The 'saga' solver was effective for my needs, likely due to its efficiency with large datasets and its ability to handle L1 penalties well.

# Discuss about pros ann cons of models

## Solvers:

### liblinear:
+ Pros:
 + It's a good choice for small to medium datasets.
 + It supports both L1 and L2 regularization.
 + It's easy to use and interpret.
+ Cons:
 + Not suitable for very large datasets because it can be slow.
 + It does not support multinomial logistic regression; it handles multiclass using a one-vs-rest approach, which can be less efficient.
 + It may have convergence issues with L1 regularization on non-separable data or with insufficient iterations.

### saga:
+ Pros:
 + Designed for large datasets with many samples.
 + Faster for large datasets due to incremental, gradient-based optimization.
 + saga supports both L1 and L2 regularization, making it versatile.
+ Cons:
 + May take longer to converge on smaller datasets.
 + Requires features to be scaled (e.g., using StandardScaler).
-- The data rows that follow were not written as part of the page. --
-- ==== Sys2Proof/Machine/Flags.lean ====
section
/-!
DEFINITION. Conditions of the scalar stream: SBC (06 R110, 08 R160) and BRL (07 R142). The hardware has no flags: compares write registers or masks.
-/
namespace Sys2Proof.Machine

/-- The SBC conditions on Signed(A). -/
def sbcCond (c : Nat) (a : W64) : Bool :=
  match c with
  | 0 => a == 0
  | 1 => a != 0
  | 2 => a.toInt < 0
  | 3 => 0 ≤ a.toInt
  | 4 => 0 < a.toInt
  | _ => a.toInt ≤ 0

/-- BRL over the lanes of EXM (07 R142): taken, not taken, or none for UNIFORMITY. `neg` tests the complement (08 R161). -/
def brlTaken (u neg : Bool) (exm mk : W32) : Option Bool :=
  let t := exm &&& (if neg then ~~~mk else mk)
  if u then (if t = 0 then some false else if t = exm then some true else none) else some (t != 0)

end Sys2Proof.Machine
end

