-- ==== Sys2Proof/Machine/Dispatcher.lean ====
section
/-!
DEFINITION. The dispatcher (04): what a core offers, the vault test, the choice of cores for a gang, candidates of the three modes, placement, quanta;
the start of groups (02 R38, 19 R381).
-/
namespace Sys2Proof.Machine

-- ### What a core offers

/-- The charge of a vault (04 R72), from the workgroups that hold resources on its cores. -/
def State.charge (s : State) (vault : Nat) : Nat :=
  ((List.range 416).map fun c =>
    if (s.logicalOf c).map homeVault = some vault then ((s.coreTenants c).map fun w => (s.desc w.1.gid).vdem).sum else 0).sum

/-- The vault test of 04 R73 against a charge. -/
def State.vaultPasses (s : State) (vault chg vdem : Nat) : Bool :=
  let v := s.units.vaultSens.getD vault Sensor.reset
  match v.band with
  | 0 | 1 => chg + vdem ≤ bandHead v.band
  | 2 => vdem == 0
  | _ => false

/-- What one workgroup needs of a core (04 R67): register granules and group slots. -/
structure Need where
  granules : Nat
  groups   : Nat

/-- The load of a core (04 R68). -/
def State.load (s : State) (core : Nat) : Nat := ((s.coreTenants core).map fun w => w.2.length).sum
/-- The feasibility of a core (04 R70) but for its vault; granules that became free while a GROW waits are not counted (12 R246). A member of a gang without groups
has given up its resources (04 R72) and asks for none. -/
def State.coreFeasible (s : State) (d : Desc) (n : Need) (core : Nat) : Bool :=
  let cl := s.clusterAt (coreCluster core)
  let sen := s.units.coreSens.getD core Sensor.reset
  let ts := s.coreTenants core
  let rpg := d.part / 2 ^ 8
  let spg := d.part % 2 ^ 8
  let used (f : Desc → Nat) : Nat := (ts.map fun w => f (s.desc w.1.gid)).sum
  let regs := (ts.map fun w => (w.2.map fun g => g.regs.length / 8).sum).sum
  (s.logicalOf core).isSome && !cl.out && !cl.tripped && sen.seen && sen.band == 0 && (n.groups == 0 || ((ts.isEmpty || s.corePart core == d.part)
    && regs + s.withheld core + n.granules ≤ rpg * 64 && used Desc.spwg + d.spwg ≤ spg * 16 && used Desc.nbar + d.nbar ≤ 32
    && s.load core + n.groups ≤ 48 && ts.length + 1 ≤ 48))

/-- The candidate with the least load, ties to the first (04 R76). -/
def leastLoad (s : State) : List Nat → Option Nat
  | [] => none
  | c :: cs => match leastLoad s cs with
    | some b => if s.load b < s.load c then some b else some c
    | none => some c

/-- The cores that a cluster gives the members in turn, none when it fails (04 R76); `charged` are those whose vault takes a member's demand. -/
def State.chooseIn (s : State) (d : Desc) (cluster : Nat) : List Need → List Nat → List Nat → Option (List Nat)
  | [], chosen, _ => some chosen
  | n :: ns, chosen, charged =>
    let vault (c : Nat) : Nat := homeVault ((s.logicalOf c).getD 0)
    let chg (c : Nat) : Nat := s.charge (vault c) + d.vdem * (charged.countP fun x => vault x == vault c)
    let cand := ((List.range 4).map (4 * cluster + ·)).filter fun c =>
      !chosen.contains c && s.coreFeasible d n c && (n.groups == 0 || s.vaultPasses (vault c) (chg c) d.vdem)
    match leastLoad s cand with
    | none => none
    | some c => s.chooseIn d cluster ns (chosen ++ [c]) (if n.groups = 0 then charged else charged ++ [c])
## Regularization (Penalty) Techniques:

### L1 Regularization (Lasso):
+ Pros:
 + Can lead to sparse models where some coefficients can become zero.
 + Useful for feature selection because it can eliminate some features entirely.
+ Cons:
 + Can lead to a less stable solution path for coefficients.
 + Not supported by all solvers.

### L2 Regularization (Ridge):
+ Pros:
 + Tends to give better results for features with real predictive power.
 + The model is less likely to fit noise in the data.
 + Supported by most solvers.
+ Cons:
 + Does not reduce coefficients to zero, which means it does not perform feature selection.
 + May lead to smaller coefficients on average, as it shrinks all coefficients equally.